The current implementation strives to base itself off the legacy formula
grammar without requiring changes to it that would be visible to other consumers. It does this by manipulating the
parser and lexer grammars "in-place" through a number of ANTLR tricks.
Entry points
The current completion engine allows and can be configured for three parser entry points.
- Expressions with string interpolation (eg. 'abc{!exp1}def{!exp2}ghi')
- Expressions with delimiters (eg. '{!exp}') - the legacy formula grammar
- Raw, non-delimited expressions (eg. 'exp')
These are defined in terms of each other wrt parser and lexer rules so as much as is possible the grammar and supporting
code is reused.
Grammar hacks/issues
Essential ANTLR Knowledge
There are three things you really have to understand about ANTLR to make sense of the grammar manipulations that are
employed:
- An ANTLR import is an append operation. Everything imported is added to the end of the grammar containing the import.
The order of multiple imports is important too. The appends happen in the order that the imports appear.
- ANTLR always honors the first definition it finds.
- Order of rules is very important, especially for lexer rules. If you want don't want 'true' to be treated as an
identifier then you had better define TRUE before IDENT.
ANTLR tricks for local grammar manipulation
Local manipulation of the legacy grammars comes in two forms:
- Direct edits of the grammar files
- Rules overrides and new rules within the unified grammars
Direct edits are applied to the reference copies of the legacy grammars (in the reference/ directory) by shell scripts
(in the scripts/ directory) to produce temporary modified legacy grammar files (in the src/ directory).
These form the starting point for subsequent manipulation by the override tactics. An example of a direct edit is the
removal of Java grammar embeds. These scripts are sensitive and will have to be maintained as changes to the legacy
formula grammar are made. They strive not to change the underlying grammar syntax or semantic at all but rather simply
aim to make the legacy grammar files usable within the unified grammar structure (pure vs combined grammars etc).
We create new rules within the unified parser and lexer grammars and override legacy rules for a number of reasons:
- Adding entry points and removing existing entry points (managing EOF).
- Overriding the behavior of the troublesome IDENT token.
- Adding parser rules to facilitate the construction of the symbol table in the parser listener.
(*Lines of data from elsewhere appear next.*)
-- ==== Sys2Proof/Config.lean ====
section
/-! DEFINITION. What one build of the core fixes (the OPEN parameters of R5), and the free values: what the
spec calls unspecified. -/

namespace Sys2Proof

/-- `OVF_MODE` (R5, R106): what DECODE does with a group of value 2^32 or more. -/
inductive OvfMode where
  | wrap
  | fault
  deriving DecidableEq, Repr, Inhabited

/-- `ERR_INFO` (R5, R17): whether `ERR_IDX` and `ERR_CHAR` are present. -/
inductive ErrInfo where
  | noInfo
  | indexAndChar
  deriving DecidableEq, Repr, Inhabited

/-- How the model shows an operation. R155 lets a model collapse START, all group steps and DONE into one
transition, or take them one by one; both are modelled. DESIGN CHOICE, log 7. -/
inductive Pace where
  | collapsed
  | stepwise
  deriving DecidableEq, Repr, Inhabited

/-- The parameters of one build (R5). `maxLen = none` is the infinite `MAX_LEN` of R37, and `lenBits = none` are length
registers without a bound, which only such a build has (`Config.wf`; log 12). -/
structure Config where
  /-- `MAX_LEN`. -/
  maxLen  : Option Nat
  /-- `LEN_BITS`. -/
  lenBits : Option Nat
  ovfMode : OvfMode
  errInfo : ErrInfo
  pace    : Pace
  deriving DecidableEq, Repr, Inhabited

/-- Free value: what element `i` of a buffer holds while nothing specified stands there, for draw `gen` of the
counter `State.fresh` (R19, R32, U6, U14). Log 2. -/
opaque Config.freeByte (gen i : Nat) : Byte

/-- Free value: an unspecified `ERR_CHAR` (R17). Log 9. -/
opaque Config.freeChar (draw : Nat) : Byte

/-- Free value: an unspecified `ERR_IDX` (R17), before it is cut to the register's width. Log 9. -/
opaque Config.freeIndex (draw : Nat) : Nat

/-- Free value: what a host read of `STATUS` gives outside R159. Log 10. -/
opaque Config.readStatus (draw : Nat) : BitVec 2

/-- Free value: what a host read of `OUT_LEN` gives outside R159, before it is cut to the register's width.
Log 10. -/
opaque Config.readOutLen (draw : Nat) : Nat

/-- Free value: what a host read of `ERR_IDX` gives outside R159, before it is cut to the register's width.
Log 10. -/
opaque Config.readErrIdx (draw : Nat) : Nat

/-- Free value: what a host read of `ERR_CHAR` gives outside R159. Log 10. -/
opaque Config.readErrChar (draw : Nat) : Byte

/-- Free value: what a host read of `OP` gives in BUSY. Log 19. -/
opaque Config.readOp (draw : Nat) : BitVec 1

/-- Free value: what a host read of `IN_LEN` gives in BUSY, before it is cut to the register's width. Log 19. -/
opaque Config.readLen (draw : Nat) : Nat

/-- Free value: what a host read of element `i` of IBUF gives in BUSY. Log 19. -/
opaque Config.readInput (draw i : Nat) : Byte

/-- Free value: what a host read of element `i` of OBUF gives outside R159. Log 10. -/
opaque Config.readElement (draw i : Nat) : Byte

end Sys2Proof
end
- Adding support for string interpolation.
Modal lexer
String interpolation requires the use of a modal lexer. This has downstream consequences that affect the relationships
between parser and lexer grammars. In particular, you cannot import a modal lexer into a parser grammar in ANTLR to form
a combined grammar - you have to reference the tokens from a pure lexer grammar.
IDENT lexer token
The formula grammar contains a definition of the IDENT token that is inappropriate for our needs. This is an intractable
problem if we were to use the legacy lexer grammar as is. This is quite a severe problem. The legacy IDENT rule consumes
all parts of a qualified name (ie. 'a.b.c') including the dot separators. It also allows for otherwise questionable
identifiers like 'a.1'.
For our purposes we needed to break up this lexer token and redefine the uses of IDENT to use the newly defined rules
(see UnifiedLexer2.g4). This works fine, tortuous though it is, but it has the consequence that identifiers within the
expression completion engine are more restrictive than those within the legacy formula grammar. This is the only
grammatical inconsistency as far as I know.
Code hack for readahead (expression-completion.ts, customized-lexer.ts)
In order to get the string interpolation modal grammar to work we need a readahead mechanism.
This works fine within the grammar for parsing, but we need compensation within the code to account for tokens that were
read but not consumed. This is undoubtedly a hack, but at least it's isolated.